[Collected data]
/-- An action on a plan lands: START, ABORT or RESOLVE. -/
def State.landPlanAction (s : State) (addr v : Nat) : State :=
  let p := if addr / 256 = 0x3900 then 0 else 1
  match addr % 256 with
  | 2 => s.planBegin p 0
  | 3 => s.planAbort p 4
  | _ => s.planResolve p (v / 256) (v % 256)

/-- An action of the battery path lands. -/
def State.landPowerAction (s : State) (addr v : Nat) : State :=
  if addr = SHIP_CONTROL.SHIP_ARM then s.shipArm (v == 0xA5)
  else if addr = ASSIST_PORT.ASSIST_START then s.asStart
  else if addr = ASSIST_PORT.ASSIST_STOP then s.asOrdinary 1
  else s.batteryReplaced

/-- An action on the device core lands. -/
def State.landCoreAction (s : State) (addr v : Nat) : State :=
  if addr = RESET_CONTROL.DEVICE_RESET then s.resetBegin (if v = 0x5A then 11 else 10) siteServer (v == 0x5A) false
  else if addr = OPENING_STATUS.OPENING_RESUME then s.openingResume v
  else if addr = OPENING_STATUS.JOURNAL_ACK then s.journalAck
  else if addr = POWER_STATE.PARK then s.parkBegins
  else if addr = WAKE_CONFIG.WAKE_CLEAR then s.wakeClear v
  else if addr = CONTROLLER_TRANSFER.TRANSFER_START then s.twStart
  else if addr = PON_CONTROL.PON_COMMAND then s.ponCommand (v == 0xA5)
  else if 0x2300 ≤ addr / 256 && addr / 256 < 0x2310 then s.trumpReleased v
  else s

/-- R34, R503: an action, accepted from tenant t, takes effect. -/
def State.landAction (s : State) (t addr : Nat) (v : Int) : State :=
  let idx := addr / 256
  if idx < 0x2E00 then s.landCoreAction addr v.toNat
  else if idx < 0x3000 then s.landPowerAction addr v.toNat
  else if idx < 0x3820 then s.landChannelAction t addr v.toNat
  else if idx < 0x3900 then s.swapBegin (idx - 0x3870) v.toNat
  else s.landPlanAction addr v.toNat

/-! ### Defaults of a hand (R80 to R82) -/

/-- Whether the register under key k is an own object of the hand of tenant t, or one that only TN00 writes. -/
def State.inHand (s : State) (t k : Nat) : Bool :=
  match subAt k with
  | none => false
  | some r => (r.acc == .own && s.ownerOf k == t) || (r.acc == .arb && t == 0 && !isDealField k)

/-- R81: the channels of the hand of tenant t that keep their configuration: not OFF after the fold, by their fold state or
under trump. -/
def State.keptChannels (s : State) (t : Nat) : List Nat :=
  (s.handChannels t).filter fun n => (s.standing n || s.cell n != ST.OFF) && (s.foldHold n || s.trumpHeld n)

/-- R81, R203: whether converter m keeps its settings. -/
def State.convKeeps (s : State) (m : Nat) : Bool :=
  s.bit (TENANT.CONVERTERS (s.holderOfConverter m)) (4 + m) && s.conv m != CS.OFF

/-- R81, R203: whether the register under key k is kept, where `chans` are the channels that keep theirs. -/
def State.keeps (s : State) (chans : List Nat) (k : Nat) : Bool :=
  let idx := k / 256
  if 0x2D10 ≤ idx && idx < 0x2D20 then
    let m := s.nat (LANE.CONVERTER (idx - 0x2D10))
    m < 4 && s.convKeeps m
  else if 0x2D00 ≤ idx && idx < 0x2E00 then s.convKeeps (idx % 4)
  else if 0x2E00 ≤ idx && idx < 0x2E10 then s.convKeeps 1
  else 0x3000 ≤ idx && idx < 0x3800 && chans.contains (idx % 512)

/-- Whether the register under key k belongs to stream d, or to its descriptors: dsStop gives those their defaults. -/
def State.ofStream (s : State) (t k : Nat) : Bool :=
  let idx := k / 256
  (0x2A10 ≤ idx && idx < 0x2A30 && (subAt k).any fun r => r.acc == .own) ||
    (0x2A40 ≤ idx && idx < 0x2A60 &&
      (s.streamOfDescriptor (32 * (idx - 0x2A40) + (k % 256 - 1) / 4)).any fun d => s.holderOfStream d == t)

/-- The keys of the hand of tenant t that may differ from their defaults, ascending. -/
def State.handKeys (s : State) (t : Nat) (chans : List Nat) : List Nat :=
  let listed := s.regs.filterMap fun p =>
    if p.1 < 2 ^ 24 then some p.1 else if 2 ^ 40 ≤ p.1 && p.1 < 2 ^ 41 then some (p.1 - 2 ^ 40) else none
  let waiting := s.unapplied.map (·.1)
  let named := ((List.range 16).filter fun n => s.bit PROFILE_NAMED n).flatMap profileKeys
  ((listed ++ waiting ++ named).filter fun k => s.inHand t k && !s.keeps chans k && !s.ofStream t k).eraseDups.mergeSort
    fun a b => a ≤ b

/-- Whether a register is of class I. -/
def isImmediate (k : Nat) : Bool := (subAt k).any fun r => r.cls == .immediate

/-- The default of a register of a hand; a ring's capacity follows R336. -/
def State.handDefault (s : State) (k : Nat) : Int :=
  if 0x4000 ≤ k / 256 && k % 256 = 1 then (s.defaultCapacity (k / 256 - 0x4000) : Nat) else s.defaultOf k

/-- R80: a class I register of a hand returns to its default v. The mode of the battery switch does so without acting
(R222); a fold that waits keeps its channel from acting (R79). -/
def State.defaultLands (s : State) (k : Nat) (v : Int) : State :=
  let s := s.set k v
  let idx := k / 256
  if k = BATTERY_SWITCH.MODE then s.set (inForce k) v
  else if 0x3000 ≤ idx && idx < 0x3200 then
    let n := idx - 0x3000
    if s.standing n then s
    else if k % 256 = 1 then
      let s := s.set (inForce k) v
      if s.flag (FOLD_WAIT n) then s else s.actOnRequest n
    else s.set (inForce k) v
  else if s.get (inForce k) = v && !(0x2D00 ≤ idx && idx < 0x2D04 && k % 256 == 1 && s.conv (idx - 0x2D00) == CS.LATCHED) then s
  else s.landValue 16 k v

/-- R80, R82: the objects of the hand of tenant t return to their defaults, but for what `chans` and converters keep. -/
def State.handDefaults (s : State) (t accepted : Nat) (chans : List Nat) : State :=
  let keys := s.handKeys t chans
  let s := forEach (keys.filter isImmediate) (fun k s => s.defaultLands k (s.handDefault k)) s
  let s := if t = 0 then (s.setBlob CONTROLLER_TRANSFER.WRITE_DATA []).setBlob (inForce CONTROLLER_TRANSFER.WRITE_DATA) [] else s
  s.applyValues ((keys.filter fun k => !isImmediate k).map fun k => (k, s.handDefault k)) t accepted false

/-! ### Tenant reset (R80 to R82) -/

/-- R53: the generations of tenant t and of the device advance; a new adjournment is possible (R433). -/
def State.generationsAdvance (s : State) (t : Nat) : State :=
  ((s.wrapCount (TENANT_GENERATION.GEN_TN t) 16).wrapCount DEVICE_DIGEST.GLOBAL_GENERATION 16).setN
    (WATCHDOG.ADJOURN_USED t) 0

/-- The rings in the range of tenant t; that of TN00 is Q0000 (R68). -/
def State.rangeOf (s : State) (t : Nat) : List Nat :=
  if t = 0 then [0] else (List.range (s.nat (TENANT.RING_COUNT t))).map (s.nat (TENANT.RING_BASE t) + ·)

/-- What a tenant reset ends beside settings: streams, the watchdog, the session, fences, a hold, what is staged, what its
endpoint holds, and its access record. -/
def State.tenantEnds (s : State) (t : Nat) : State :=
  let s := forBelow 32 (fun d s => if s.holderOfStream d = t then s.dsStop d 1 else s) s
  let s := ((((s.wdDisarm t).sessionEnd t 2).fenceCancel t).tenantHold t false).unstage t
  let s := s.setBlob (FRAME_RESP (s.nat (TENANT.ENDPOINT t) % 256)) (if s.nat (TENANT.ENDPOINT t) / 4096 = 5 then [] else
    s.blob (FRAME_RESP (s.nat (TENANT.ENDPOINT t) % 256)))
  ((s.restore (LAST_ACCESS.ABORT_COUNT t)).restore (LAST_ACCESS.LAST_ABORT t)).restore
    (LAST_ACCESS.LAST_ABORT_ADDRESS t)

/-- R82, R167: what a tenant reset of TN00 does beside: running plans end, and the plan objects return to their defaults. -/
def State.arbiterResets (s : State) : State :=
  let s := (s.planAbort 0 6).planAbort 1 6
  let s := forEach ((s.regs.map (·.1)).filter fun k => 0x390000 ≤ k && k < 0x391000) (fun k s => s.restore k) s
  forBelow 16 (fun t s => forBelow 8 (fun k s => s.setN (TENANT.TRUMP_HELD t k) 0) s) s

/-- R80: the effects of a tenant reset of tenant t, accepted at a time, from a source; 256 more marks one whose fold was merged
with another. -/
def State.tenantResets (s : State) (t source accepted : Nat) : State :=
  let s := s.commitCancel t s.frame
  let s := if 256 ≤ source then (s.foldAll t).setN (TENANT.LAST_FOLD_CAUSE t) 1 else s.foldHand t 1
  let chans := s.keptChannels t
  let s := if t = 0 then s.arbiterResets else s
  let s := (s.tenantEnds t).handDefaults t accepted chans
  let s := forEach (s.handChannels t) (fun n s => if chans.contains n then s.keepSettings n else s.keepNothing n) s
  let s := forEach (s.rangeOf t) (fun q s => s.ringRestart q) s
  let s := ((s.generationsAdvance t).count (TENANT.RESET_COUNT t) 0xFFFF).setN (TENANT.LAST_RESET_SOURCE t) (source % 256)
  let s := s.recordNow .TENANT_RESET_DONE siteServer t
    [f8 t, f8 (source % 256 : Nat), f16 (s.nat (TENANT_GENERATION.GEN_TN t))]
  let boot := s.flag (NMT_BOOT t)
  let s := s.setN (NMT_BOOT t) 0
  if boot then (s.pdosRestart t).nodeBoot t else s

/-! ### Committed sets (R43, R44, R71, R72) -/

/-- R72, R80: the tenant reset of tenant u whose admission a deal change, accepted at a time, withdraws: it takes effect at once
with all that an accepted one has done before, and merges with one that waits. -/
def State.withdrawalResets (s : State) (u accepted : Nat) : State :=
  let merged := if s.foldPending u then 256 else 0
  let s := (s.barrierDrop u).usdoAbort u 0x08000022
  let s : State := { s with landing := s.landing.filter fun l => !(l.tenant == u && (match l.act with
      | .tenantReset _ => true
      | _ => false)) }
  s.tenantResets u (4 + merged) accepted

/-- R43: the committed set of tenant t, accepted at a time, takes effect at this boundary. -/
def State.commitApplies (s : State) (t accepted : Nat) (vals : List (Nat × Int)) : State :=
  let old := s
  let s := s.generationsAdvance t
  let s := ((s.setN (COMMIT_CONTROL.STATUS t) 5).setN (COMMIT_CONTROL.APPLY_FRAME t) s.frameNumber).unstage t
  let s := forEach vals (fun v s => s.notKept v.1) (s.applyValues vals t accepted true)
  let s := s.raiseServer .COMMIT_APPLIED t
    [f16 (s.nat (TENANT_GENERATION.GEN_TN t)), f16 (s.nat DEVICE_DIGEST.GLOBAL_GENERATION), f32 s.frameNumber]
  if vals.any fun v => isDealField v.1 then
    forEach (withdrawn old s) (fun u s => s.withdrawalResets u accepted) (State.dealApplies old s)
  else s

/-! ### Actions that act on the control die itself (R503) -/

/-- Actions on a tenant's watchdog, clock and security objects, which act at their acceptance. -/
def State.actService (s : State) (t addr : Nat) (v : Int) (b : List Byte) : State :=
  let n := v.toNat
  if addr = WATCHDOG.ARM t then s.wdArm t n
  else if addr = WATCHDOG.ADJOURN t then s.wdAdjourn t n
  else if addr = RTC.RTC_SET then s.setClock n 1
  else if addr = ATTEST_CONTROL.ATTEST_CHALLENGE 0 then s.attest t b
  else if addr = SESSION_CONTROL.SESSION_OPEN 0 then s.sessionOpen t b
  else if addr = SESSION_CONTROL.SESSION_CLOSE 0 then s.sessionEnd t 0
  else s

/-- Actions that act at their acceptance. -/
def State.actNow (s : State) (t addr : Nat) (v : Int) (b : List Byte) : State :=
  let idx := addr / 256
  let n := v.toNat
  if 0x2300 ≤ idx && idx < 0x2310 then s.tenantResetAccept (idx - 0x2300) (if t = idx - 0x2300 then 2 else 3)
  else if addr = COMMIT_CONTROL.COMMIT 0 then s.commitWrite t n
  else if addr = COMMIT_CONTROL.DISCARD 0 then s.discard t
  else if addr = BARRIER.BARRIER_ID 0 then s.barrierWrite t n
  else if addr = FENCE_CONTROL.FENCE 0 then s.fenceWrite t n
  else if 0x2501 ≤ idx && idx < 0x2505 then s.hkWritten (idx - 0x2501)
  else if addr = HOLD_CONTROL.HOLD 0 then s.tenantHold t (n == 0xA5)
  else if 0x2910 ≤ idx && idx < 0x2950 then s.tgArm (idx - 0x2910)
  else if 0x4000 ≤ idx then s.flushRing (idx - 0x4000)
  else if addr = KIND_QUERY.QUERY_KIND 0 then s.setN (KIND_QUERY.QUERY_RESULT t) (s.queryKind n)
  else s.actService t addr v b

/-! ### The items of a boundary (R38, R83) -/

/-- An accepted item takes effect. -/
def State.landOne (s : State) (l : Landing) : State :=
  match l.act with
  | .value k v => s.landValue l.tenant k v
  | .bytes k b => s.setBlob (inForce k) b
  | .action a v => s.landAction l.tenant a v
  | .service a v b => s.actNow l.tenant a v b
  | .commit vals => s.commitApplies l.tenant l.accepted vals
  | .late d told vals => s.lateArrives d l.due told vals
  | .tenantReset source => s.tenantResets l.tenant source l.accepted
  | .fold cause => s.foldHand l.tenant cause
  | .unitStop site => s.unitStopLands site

* * *

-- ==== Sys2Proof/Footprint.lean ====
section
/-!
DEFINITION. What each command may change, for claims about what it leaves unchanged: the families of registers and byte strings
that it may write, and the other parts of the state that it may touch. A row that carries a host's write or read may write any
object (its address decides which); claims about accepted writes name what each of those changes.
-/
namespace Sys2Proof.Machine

— WHAT YOU SHOULD DO —
Using the entries above, give back exactly the line containing "else if addr = OPENING_STATUS.JOURNAL_ACK", the line containing "else if idx < 0x3820", and every line between them, and nothing else.

— WRITTEN RESPONSE —
  else if addr = OPENING_STATUS.JOURNAL_ACK then s.journalAck
  else if addr = POWER_STATE.PARK then s.parkBegins
  else if addr = WAKE_CONFIG.WAKE_CLEAR then s.wakeClear v
  else if addr = CONTROLLER_TRANSFER.TRANSFER_START then s.twStart
  else if addr = PON_CONTROL.PON_COMMAND then s.ponCommand (v == 0xA5)
  else if 0x2300 ≤ addr / 256 && addr / 256 < 0x2310 then s.trumpReleased v
  else s

/-- R34, R503: an action, accepted from tenant t, takes effect. -/
def State.landAction (s : State) (t addr : Nat) (v : Int) : State :=
  let idx := addr / 256
  if idx < 0x2E00 then s.landCoreAction addr v.toNat
  else if idx < 0x3000 then s.landPowerAction addr v.toNat
  else if idx < 0x3820 then s.landChannelAction t addr v.toNat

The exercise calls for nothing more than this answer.